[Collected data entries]
────────────────────
/-- CLAY_CLEAR_DONE: the sectors are erased, and CLAY_CLEARED is the first record after the clear (R299). A clear whose erase fails has not taken
place. (DEDUCED, log 93) -/
def clayClearDone (ok : Bool) (d : Dev) : Dev :=
  match d.evt.clearing with
  | none => d
  | some req =>
    let d1 := ({ d with evt := { d.evt with clearing := none } }).set F.EVT_STATUS.CLEARING 0
    if !ok then d1.flashFail 0x004
    else
      let d2 := { d1 with evt := { d1.evt with clay := [], clayQueue := [] } }.flashClayErase
      let d3 := ((d2.set F.EVT_STATUS.CLAY_USED 0).set F.EVT_STATUS.CLAY_FULL 0).set F.EVT_STATUS.CLAY_SPOILT 0
      d3.writeRecord 0x004 (packFields [(2, d.evt.clearUsed), (1, req)]) none

/-- The record of a class F fault at HALT (R282, R298). -/
def Dev.haltRecord (d : Dev) (m : FaultMsg) : Dev :=
  let b := d.recordOf 0x010 (packFields [(8, m.code)]) none
  { d with evt := { d.evt with haltQueue := [b], seq := (d.evt.seq + 1) % 2 ^ 32 } }

/-! ### Operating time (R301) -/

/-- A checkpoint entry of 32 bytes. -/
def Dev.ckptEntry (d : Dev) (gen : Nat) : List Byte :=
  let b := leBytes 4 0x544F5554 ++ leBytes 4 1 ++ leBytes 4 gen ++ leBytes 4 d.evt.pcc ++ leBytes 8 d.optime
  b ++ leBytes 4 (crc32 b) ++ [0x5A, 0xFF, 0xFF, 0xFF]

/-- GEN, PCC and OPTIME of an entry. -/
def ckptGen (b : List Byte) : Nat := leAt b 8 4
def ckptPcc (b : List Byte) : Nat := leAt b 12 4
def ckptOpt (b : List Byte) : Nat := leAt b 16 8

/-- The newest entry of a sector, and of both: its sector and the entry. -/
def Dev.ckptLast (d : Dev) (s : Nat) : Option (List Byte) := (Tbl.getD d.evt.ckpt s []).getLast?
def Dev.ckptNewest (d : Dev) : Option (Nat × List Byte) :=
  match d.ckptLast 0, d.ckptLast 1 with
  | none, none => none
  | some a, none => some (0, a)
  | none, some b => some (1, b)
  | some a, some b => if ckptGen a < ckptGen b then some (1, b) else some (0, a)

/-- EVT_CKPT_STATUS. -/
def Dev.ckptShow (d : Dev) (failed : Bool) : Dev :=
  let d := d.set F.EVT_CKPT_STATUS.A_VALID (b2n (d.ckptLast 0).isSome)
  let d := d.set F.EVT_CKPT_STATUS.B_VALID (b2n (d.ckptLast 1).isSome)
  let d := d.set F.EVT_CKPT_STATUS.NEWEST ((d.ckptNewest.map (·.1)).getD 0)
  d.set F.EVT_CKPT_STATUS.LAST_FAILED (b2n failed)

/-- An entry is programmed at its place of a sector, MARK last. -/
def Dev.flashCkptEntry (d : Dev) (s i : Nat) (e : List Byte) : Dev :=
  (d.flashProgram (flashCkpt s + 32 * i) (e.take 28)).flashProgram (flashCkpt s + 32 * i + 28) ((e.drop 28).take 1)

/-- A checkpoint is written, or its write fails (R298, R301). -/
def Dev.ckptWrite (d : Dev) (ok : Bool) : Dev :=
  let newest := d.ckptNewest
  let gen := (newest.map fun x => ckptGen x.2 + 1).getD 1
  let s := (newest.map (·.1)).getD 0
  let d1 := { d with evt := { d.evt with lastCkpt := d.optime } }
  if ok then
    let l := Tbl.getD d.evt.ckpt s []
    let t := if l.length < 128 then Tbl.put d.evt.ckpt s (l ++ [d.ckptEntry gen]) else Tbl.put d.evt.ckpt (1 - s) [d.ckptEntry gen]
    let d2 := if l.length < 128 then d1.flashCkptEntry s l.length (d.ckptEntry gen) else (d1.flashErase (flashCkpt (1 - s))).flashCkptEntry (1 - s) 0 (d.ckptEntry gen)
    ({ d2 with evt := { d2.evt with ckpt := t } }).ckptShow false
  else (d1.ckptShow true).flashFail 0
────────────────────
Determine the number of lines in the records that contain the word "fails", and provide that number alone.

Your solution >>
2